Die Hitze im Auditorium stieg an, der Platz wurde gefühlt mit jedem Lied weniger. Was hier präsentiert wurde, war ein Ringen um die Seele, im Kollektiv, in gegenseitiger Verstärkung. Wut, Verzweiflung, Trauer und Katharsis – Nick Cave & The Bad Seeds liessen alte Stücke wie «The Ship Song» und «Tupelo» auf die aktuellen Scheiben «Carnage» und «Ghosteen» prallen. Wie ein Gewitter entluden sich die Gitarren-, Geigen- und Keyboardklänge. Und immer wieder flog das Mikrofon durch die Luft, das Piano wurde ungeduldig bespielt. Nicht nur «Higgs Boson Blues» dauerte lange, das Konzert selbst wurde zu einer eigenen Zeitrechnung.

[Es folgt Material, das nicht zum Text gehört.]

-- ==== Sys2Proof/Tests/Slice0.lean ====
section
/-! SUPPORT. Tests: words of the spec's encodings decode to their instructions, ill-formed terms are refused, single steps give
what the spec's text gives for the operands, and every hypothesis of the statements is met by some state. -/

namespace Sys2Proof.Tests

open Machine

set_option Elab.async false
set_option synthInstance.maxSize 2000

/-! ### Decoding -/

/-- Each word decodes to the instruction beside it. -/
abbrev reads (nbits : Nat) (l : List (Nat × Instr)) : Prop := l.all (fun x => decide (decodeTableWord nbits x.1 = some x.2)) = true


/-- Decoding, integer units (R288, R297 to R302): guard 5, source o2, unit ia1, K = 1. -/
theorem test_decode_ia_1 : reads 24 [
    (0xA21289, .iaAdd 5 66 1 1), (0xA2128B, .iaSub 5 66 1 1), (0xA2128D, .iaAnd 5 66 1 1), (0xA2128F, .iaOr 5 66 1 1),
    (0xA21291, .iaXor 5 66 1 1), (0xA21293, .iaAndn 5 66 1 1), (0xA21295, .iaShl 5 66 1 1), (0xA21297, .iaShr 5 66 1 1),
    (0xA21299, .iaSra 5 66 1 1), (0xA2129B, .iaRol 5 66 1 1), (0xA2129D, .iaMin 5 66 1 1), (0xA2129F, .iaMax 5 66 1 1),
    (0xA212A1, .iaMinn 5 66 1 1), (0xA212A3, .iaMaxn 5 66 1 1), (0xA212A5, .iaMul 5 66 1 1), (0xA212A7, .iaMulh 5 66 1 1),
    (0xA212A9, .iaMulhn 5 66 1 1), (0xA212AB, .iaDiv 5 66 1 1), (0xA212AD, .iaDivn 5 66 1 1), (0xA212AF, .iaRem 5 66 1 1),
    (0xA212B1, .iaRemn 5 66 1 1), (0xA212B3, .iaCmpeq 5 66 1 1), (0xA212B5, .iaCmpne 5 66 1 1),
    (0xA212B7, .iaCmplt 5 66 1 1), (0xA212B9, .iaCmpltn 5 66 1 1)] := by decide +kernel

/-- Decoding, integer units (R288, R297 to R302): guard 5, source o2, unit ia1, K = 1. -/
theorem test_decode_ia_2 : reads 24 [
    (0xA212BB, .iaCmple 5 66 1 1), (0xA212BD, .iaCmplen 5 66 1 1), (0xA212BF, .iaSel 5 66 1 1), (0xA212C1, .iaLea 5 66 1 1),
    (0xA212C3, .iaBfx 5 66 1 1), (0xA212C5, .iaBfi 5 66 1 1), (0xA212C7, .iaClz 5 66 1 1), (0xA212C9, .iaCtz 5 66 1 1),
    (0xA212CB, .iaPopc 5 66 1 1), (0xA212CD, .iaMov 5 66 1 1), (0xA212CF, .iaSext 5 66 1 1), (0xA212D1, .iaZext 5 66 1 1)] := by decide +kernel

/-- Decoding, vector units (R290, R323 to R340): unit va1. -/
theorem test_decode_va_1 : reads 24 [
    (0xA21389, .vadd 5 66 1 1), (0xA2138B, .vsub 5 66 1 1), (0xA2138D, .vmul 5 66 1 1), (0xA2138F, .vfma 5 66 1 1),
    (0xA21391, .vmax 5 66 1 1), (0xA21393, .vmin 5 66 1 1), (0xA21395, .vabs 5 66 1 1), (0xA21397, .vneg 5 66 1 1),
    (0xA21399, .vcmpeq 5 66 1 1), (0xA2139B, .vcmplt 5 66 1 1), (0xA2139D, .vcmple 5 66 1 1), (0xA2139F, .vsel 5 66 1 1),
    (0xA213A1, .vcvt 5 66 1 1), (0xA213A3, .vsplat 5 66 1 1), (0xA213A5, .vperm 5 66 1 1), (0xA213A7, .vshuf 5 66 1 1),
    (0xA213A9, .vredadd 5 66 1 1), (0xA213AB, .vredmax 5 66 1 1), (0xA213AD, .vexp2 5 66 1 1), (0xA213AF, .vlog2 5 66 1 1),
    (0xA213B1, .vrcp 5 66 1 1), (0xA213B3, .vrsq 5 66 1 1), (0xA213B5, .vdot2 5 66 1 1), (0xA213B7, .vscl 5 66 1 1),
    (0xA213B9, .vpln 5 66 1 1)] := by decide +kernel

/-- Decoding, vector units (R290, R323 to R340): unit va1. -/
theorem test_decode_va_2 : reads 24 [
    (0xA213BB, .vupl 5 66 1 1), (0xA213BD, .vand 5 66 1 1), (0xA213BF, .vor 5 66 1 1), (0xA213C1, .vxor 5 66 1 1),
    (0xA213C3, .vshl 5 66 1 1), (0xA213C5, .vshr 5 66 1 1), (0xA213C7, .vidx 5 66 1 1), (0xA213C9, .vext 5 66 1 1),
    (0xA213CB, .vins 5 66 1 1), (0xA213CD, .vclmp 5 66 1 1), (0xA213CF, .vtag 5 66 1 1)] := by decide +kernel

/-- Decoding, matrix engine (R291, R345 to R349). -/
theorem test_decode_me : reads 24 [
    (0xA21409, .mePa 5 66 1), (0xA2140B, .mePb 5 66 1), (0xA2140D, .meAcc 5 66 1), (0xA2140F, .meSh 5 66 1),
    (0xA21411, .meDr 5 66 1), (0xA21413, .meClr 5 66 1), (0xA21415, .meCls 5 66 1), (0xA21417, .meThr 5 66 1),
    (0xA21419, .meSeq 5 66 1), (0xA2141B, .meSqs 5 66 1)] := by decide +kernel

/-- Decoding, scratchpad (R292, R351 to R357). -/
theorem test_decode_ls : reads 24 [
    (0xA21489, .lsLd 5 66 1), (0xA2148B, .lsSt 5 66 1), (0xA2148D, .lsVld 5 66 1), (0xA2148F, .lsVst 5 66 1),
    (0xA21491, .lsVlds 5 66 1), (0xA21493, .lsVgat 5 66 1), (0xA21495, .lsVsca 5 66 1), (0xA21497, .lsCld 5 66 1),
    (0xA21499, .lsCst 5 66 1), (0xA2149B, .lsMst 5 66 1), (0xA2149D, .lsPld 5 66 1), (0xA2149F, .lsTld 5 66 1),
    (0xA214A1, .lsAld 5 66 1), (0xA214A3, .lsAst 5 66 1)] := by decide +kernel

/-- Decoding, control (R293, R303 to R319). -/
theorem test_decode_ct : reads 24 [
    (0xA21509, .ctBr 5 66 1), (0xA2150B, .ctBrc 5 66 1), (0xA2150D, .ctCall 5 66 1), (0xA2150F, .ctRet 5 66 1),
    (0xA21511, .ctJr 5 66 1), (0xA21513, .ctLoop 5 66 1), (0xA21515, .ctLbrk 5 66 1), (0xA21517, .ctLend 5 66 1),
    (0xA21519, .ctFuse 5 66 1), (0xA2151B, .ctDecouple 5 66 1), (0xA2151D, .ctRejoin 5 66 1), (0xA2151F, .ctSusp 5 66 1),
    (0xA21521, .ctYield 5 66 1), (0xA21523, .ctTrap 5 66 1), (0xA21525, .ctBrk 5 66 1), (0xA21527, .ctKr 5 66 1),
    (0xA21529, .ctKw 5 66 1), (0xA2152B, .ctEret 5 66 1), (0xA2152D, .ctPand 5 66 1), (0xA2152F, .ctPor 5 66 1),
    (0xA21531, .ctPxor 5 66 1), (0xA21533, .ctPnot 5 66 1), (0xA21535, .ctTokw 5 66 1)] := by decide +kernel

/-- Decoding, synchronisation (R294, R361 to R382). -/
theorem test_decode_as : reads 24 [
    (0xA21589, .asPost 5 66 1), (0xA2158B, .asTwait 5 66 1), (0xA2158D, .asTstat 5 66 1), (0xA2158F, .asBalloc 5 66 1),
    (0xA21591, .asBarr 5 66 1), (0xA21593, .asBwait 5 66 1), (0xA21595, .asBfree 5 66 1), (0xA21597, .asHbind 5 66 1),
    (0xA21599, .asHacq 5 66 1), (0xA2159B, .asHrel 5 66 1), (0xA2159D, .asHpub 5 66 1), (0xA2159F, .asHobs 5 66 1),
    (0xA215A1, .asSae 5 66 1), (0xA215A3, .asSaer 5 66 1), (0xA215A5, .asTpost 5 66 1), (0xA215A7, .asNotify 5 66 1),
    (0xA215A9, .asSortx 5 66 1), (0xA215AB, .asRnd 5 66 1), (0xA215AD, .asPmark 5 66 1), (0xA215AF, .asIcinv 5 66 1)] := by decide +kernel

/-- Decoding, plain moves (R276, R277). -/
theorem test_decode_move : reads 24 [
    (0xA210CA, .moveToRegister 5 66 101), (0xA21384, .moveToPort 5 66 7 2), (0xA211FE, .moveToNullSink 5 66)] := by decide +kernel

/-- Decoding, vector instructions (R389, R390, R393): hint 1, x21 or q21, q10, q6. -/
theorem test_decode_q_1 : reads 32 [
    (0x2155030B, .qadd 1 21 10 6), (0x2155130B, .qsub 1 21 10 6), (0x2155230B, .qmul 1 21 10 6),
    (0x2155330B, .qfma 1 21 10 6), (0x2155430B, .qmax 1 21 10 6), (0x2155530B, .qmin 1 21 10 6), (0x2005630B, .qabs 1 10 6),
    (0x2005730B, .qneg 1 10 6), (0x2355030B, .qclmp 1 21 10 6), (0x2355130B, .qcmpeq 1 21 10 6),
    (0x2355230B, .qcmplt 1 21 10 6), (0x2355330B, .qcmple 1 21 10 6), (0x2355430B, .qsel 1 21 10 6),
    (0x2355530B, .qand 1 21 10 6), (0x2355630B, .qor 1 21 10 6), (0x2355730B, .qxor 1 21 10 6),
    (0x2555030B, .qshl 1 21 10 6), (0x2555130B, .qshr 1 21 10 6), (0x2555230B, .qidx 1 21 10 6),
    (0x2555330B, .qext 1 21 10 6), (0x2555430B, .qins 1 21 10 6), (0x2555530B, .qperm 1 21 10 6),
    (0x2555630B, .qshuf 1 21 10 6), (0x2405730B, .qredadd 1 10 6), (0x2605030B, .qredmax 1 10 6)] := by decide +kernel

/-- Decoding, vector instructions (R389, R390, R393): hint 1, x21 or q21, q10, q6. -/
theorem test_decode_q_2 : reads 32 [
    (0x2605130B, .qexp2 1 10 6), (0x2605230B, .qlog2 1 10 6), (0x2605330B, .qrcp 1 10 6), (0x2605430B, .qrsq 1 10 6),
    (0x2755530B, .qdot2 1 21 10 6), (0x2755630B, .qscl 1 21 10 6), (0x2755730B, .qpln 1 21 10 6),
    (0x2955030B, .qupl 1 21 10 6), (0x2955130B, .qcvtx 1 21 10 6), (0x2955230B, .qsortx 1 21 10 6),
    (0x2AC5030B, .qsplat 1 12 10 6), (0x2AC5130B, .qcvt 1 12 10 6), (0x2AC5230B, .qtag 1 12 10 6),
    (0x2C95032B, .qld 1 12 9 10 6), (0x2095132B, .qst 1 9 10 6), (0x2155232B, .qlds 1 21 10 6),
    (0x2355232B, .qgat 1 21 10 6), (0x2555232B, .qsca 1 21 10 6), (0x2755232B, .qmst 1 21 10 6)] := by decide +kernel

/-- Decoding, tile instructions (R394, R395). -/
theorem test_decode_tile : reads 32 [
    (0x200001DB, .mclr 1 3), (0x2010115B, .mcls 1 1 2), (0x2155205B, .mthr 1 21 10), (0x215531DB, .mmac 1 21 10 3),
    (0x2151C35B, .mdr 1 21 3 6), (0x2151D35B, .mrd 1 21 3 6), (0x215561DB, .mwr 1 21 10 3)] := by decide +kernel

/-- Decoding, synchronisation and system instructions (R396, R400). -/
theorem test_decode_system : reads 32 [
    (0x2005037B, .qpost 1 10 6), (0x2155107B, .twait 1 21 10), (0x2005237B, .tstat 1 10 6), (0x2155337B, .hbind 1 21 10 6),
    (0x21554A7B, .hacq 1 21 10 2 4), (0x2155527B, .hrel 1 21 10 4), (0x2000627B, .hpub 1 4), (0x2000727B, .hobs 1 4),
    (0x2205037B, .tpost 1 10 6), (0x2200107B, .cend 1), (0x2205207B, .csusp 1 10), (0x2205307B, .cyield 1 10),
    (0x2205407B, .notify 1 10), (0x2205507B, .pmark 1 10), (0x2200637B, .qrnd 1 6)] := by decide +kernel

/-- Decoding, the RV64 base of R384 with its published encodings, CSRs of R387. -/
theorem test_decode_base : reads 32 [
    (0x00B50533, .portableIntegerOp (.op 0 0 10 10 11)), (0x40B50533, .portableIntegerOp (.op 0x20 0 10 10 11)),
    (0x02B50533, .portableIntegerOp (.op 1 0 10 10 11)), (0xFFF00293, .portableIntegerOp (.opImm 0 5 0 0xFFF)),
    (0x41F2D293, .portableIntegerOp (.opImm 5 5 5 0x41F)), (0x0012829B, .portableIntegerOp (.opImm32 0 5 5 1)),
    (0x00B5053B, .portableIntegerOp (.op32 0 0 10 10 11)), (0x123452B7, .portableIntegerOp (.lui 5 0x12345)),
    (0x00001297, .portableIntegerOp (.auipc 5 1)), (0x00853583, .portableLoad 3 11 10 8),
    (0xFEB53C23, .portableStore 3 10 11 0xFF8), (0x0FF0000F, .fence 0 0xF 0xF 0 0), (0x0000100F, .fenceI 0 0 0),
    (0x00000073, .ecall), (0x00100073, .ebreak), (0x02B54533, .portableDivide 0 4 10 10 11),
    (0x02B5753B, .portableDivide 1 7 10 10 11), (0x00B50463, .portableBranchJump (.branch 0 10 11 4)),
    (0xFF9FF0EF, .portableBranchJump (.jal 1 0xFFFFC)), (0x00008067, .portableBranchJump (.jalr 0 1 0)),
    (0x80051573, .csrAccess 0x800 1 10 10), (0xCC602573, .csrAccess 0xCC6 2 10 0)] := by decide +kernel

/-! ### Ill-formed terms -/

/-- Not one of these is well-formed. -/
abbrev refused (l : List Instr) : Prop := l.all (fun i => !WellFormed i) = true

/-- Source code 0x08E, which R274 leaves illegal. -/
theorem test_ill_source_1 : refused [
    .iaAdd 5 0x8E 1 1, .iaSub 5 0x8E 1 1, .iaAnd 5 0x8E 1 1, .iaOr 5 0x8E 1 1, .iaXor 5 0x8E 1 1, .iaAndn 5 0x8E 1 1,
    .iaShl 5 0x8E 1 1, .iaShr 5 0x8E 1 1, .iaSra 5 0x8E 1 1, .iaRol 5 0x8E 1 1, .iaMin 5 0x8E 1 1, .iaMax 5 0x8E 1 1,
    .iaMinn 5 0x8E 1 1, .iaMaxn 5 0x8E 1 1, .iaMul 5 0x8E 1 1, .iaMulh 5 0x8E 1 1, .iaMulhn 5 0x8E 1 1, .iaDiv 5 0x8E 1 1,
    .iaDivn 5 0x8E 1 1, .iaRem 5 0x8E 1 1, .iaRemn 5 0x8E 1 1, .iaCmpeq 5 0x8E 1 1, .iaCmpne 5 0x8E 1 1,
    .iaCmplt 5 0x8E 1 1, .iaCmpltn 5 0x8E 1 1, .iaCmple 5 0x8E 1 1, .iaCmplen 5 0x8E 1 1, .iaSel 5 0x8E 1 1,
    .iaLea 5 0x8E 1 1, .iaBfx 5 0x8E 1 1, .iaBfi 5 0x8E 1 1, .iaClz 5 0x8E 1 1, .iaCtz 5 0x8E 1 1, .iaPopc 5 0x8E 1 1,
    .iaMov 5 0x8E 1 1, .iaSext 5 0x8E 1 1, .iaZext 5 0x8E 1 1, .vadd 5 0x8E 1 1, .vsub 5 0x8E 1 1, .vmul 5 0x8E 1 1,
    .vfma 5 0x8E 1 1, .vmax 5 0x8E 1 1, .vmin 5 0x8E 1 1, .vabs 5 0x8E 1 1, .vneg 5 0x8E 1 1, .vcmpeq 5 0x8E 1 1,
    .vcmplt 5 0x8E 1 1, .vcmple 5 0x8E 1 1, .vsel 5 0x8E 1 1, .vcvt 5 0x8E 1 1] := by decide +kernel

/-- Source code 0x08E, which R274 leaves illegal. -/
theorem test_ill_source_2 : refused [
    .vsplat 5 0x8E 1 1, .vperm 5 0x8E 1 1, .vshuf 5 0x8E 1 1, .vredadd 5 0x8E 1 1, .vredmax 5 0x8E 1 1, .vexp2 5 0x8E 1 1,
    .vlog2 5 0x8E 1 1, .vrcp 5 0x8E 1 1, .vrsq 5 0x8E 1 1, .vdot2 5 0x8E 1 1, .vscl 5 0x8E 1 1, .vpln 5 0x8E 1 1,
    .vupl 5 0x8E 1 1, .vand 5 0x8E 1 1, .vor 5 0x8E 1 1, .vxor 5 0x8E 1 1, .vshl 5 0x8E 1 1, .vshr 5 0x8E 1 1,
    .vidx 5 0x8E 1 1, .vext 5 0x8E 1 1, .vins 5 0x8E 1 1, .vclmp 5 0x8E 1 1, .vtag 5 0x8E 1 1, .mePa 5 0x8E 1,
    .mePb 5 0x8E 1, .meAcc 5 0x8E 1, .meSh 5 0x8E 1, .meDr 5 0x8E 1, .meClr 5 0x8E 1, .meCls 5 0x8E 1, .meThr 5 0x8E 1,
    .meSeq 5 0x8E 1, .meSqs 5 0x8E 1, .lsLd 5 0x8E 1, .lsSt 5 0x8E 1, .lsVld 5 0x8E 1, .lsVst 5 0x8E 1, .lsVlds 5 0x8E 1,
    .lsVgat 5 0x8E 1, .lsVsca 5 0x8E 1, .lsCld 5 0x8E 1, .lsCst 5 0x8E 1, .lsMst 5 0x8E 1, .lsPld 5 0x8E 1, .lsTld 5 0x8E 1,
    .lsAld 5 0x8E 1, .lsAst 5 0x8E 1, .ctBr 5 0x8E 1, .ctBrc 5 0x8E 1, .ctCall 5 0x8E 1] := by decide +kernel

/-- Source code 0x08E, which R274 leaves illegal. -/
theorem test_ill_source_3 : refused [
    .ctRet 5 0x8E 1, .ctJr 5 0x8E 1, .ctLoop 5 0x8E 1, .ctLbrk 5 0x8E 1, .ctLend 5 0x8E 1, .ctFuse 5 0x8E 1,
    .ctDecouple 5 0x8E 1, .ctRejoin 5 0x8E 1, .ctSusp 5 0x8E 1, .ctYield 5 0x8E 1, .ctTrap 5 0x8E 1, .ctBrk 5 0x8E 1,
    .ctKr 5 0x8E 1, .ctKw 5 0x8E 1, .ctEret 5 0x8E 1, .ctPand 5 0x8E 1, .ctPor 5 0x8E 1, .ctPxor 5 0x8E 1, .ctPnot 5 0x8E 1,
    .ctTokw 5 0x8E 1, .asPost 5 0x8E 1, .asTwait 5 0x8E 1, .asTstat 5 0x8E 1, .asBalloc 5 0x8E 1, .asBarr 5 0x8E 1,
    .asBwait 5 0x8E 1, .asBfree 5 0x8E 1, .asHbind 5 0x8E 1, .asHacq 5 0x8E 1, .asHrel 5 0x8E 1, .asHpub 5 0x8E 1,
    .asHobs 5 0x8E 1, .asSae 5 0x8E 1, .asSaer 5 0x8E 1, .asTpost 5 0x8E 1, .asNotify 5 0x8E 1, .asSortx 5 0x8E 1,
    .asRnd 5 0x8E 1, .asPmark 5 0x8E 1, .asIcinv 5 0x8E 1, .moveToRegister 5 0x8E 101, .moveToPort 5 0x8E 7 2,
    .moveToNullSink 5 0x8E] := by decide +kernel

/-- Destinations that R276 and R277 do not assign, and a port that its unit lacks. -/
theorem test_ill_dest : refused [
    .moveToRegister 0 0 0x50, .moveToRegister 0 0 0x80, .moveToRegister 0 0 0xFE, .moveToPort 0 0 3 0, .moveToPort 0 0 12 0,
    .moveToPort 0 0 4 3] := by decide +kernel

Dass in all dieser Hitze doch eine Läuterung passierte, war der Genialität von Nick Cave & The Bad Seeds zu verdanken. Stücke wie «White Elephant» oder «O Children» ordneten die Welt neu, dazwischen gab es Erschütterungen und Kontakt. Es blieb ein Abend der gemischten Gefühle, der klanglichen Krönung und der geschüttelten Herzen.
Nicht weniger eindrücklich startete der Samstagabend mit Emilie Zoé. Die Musikerin hat sich innert weniger Jahren einen grossen Ruf erarbeitet, den sie mit einem wuchtigen und mitreissenden Set in Montreux bestätigte. Es war gross und laut, was die Künstlerin mit dem begleitenden Schlagzeuger ablieferte – und klang nicht selten nach einer viel grösseren Besetzung. Die Ehrung, an diesem Festival auftreten zu dürfen, brachte nichts durcheinander, sondern viel Energie.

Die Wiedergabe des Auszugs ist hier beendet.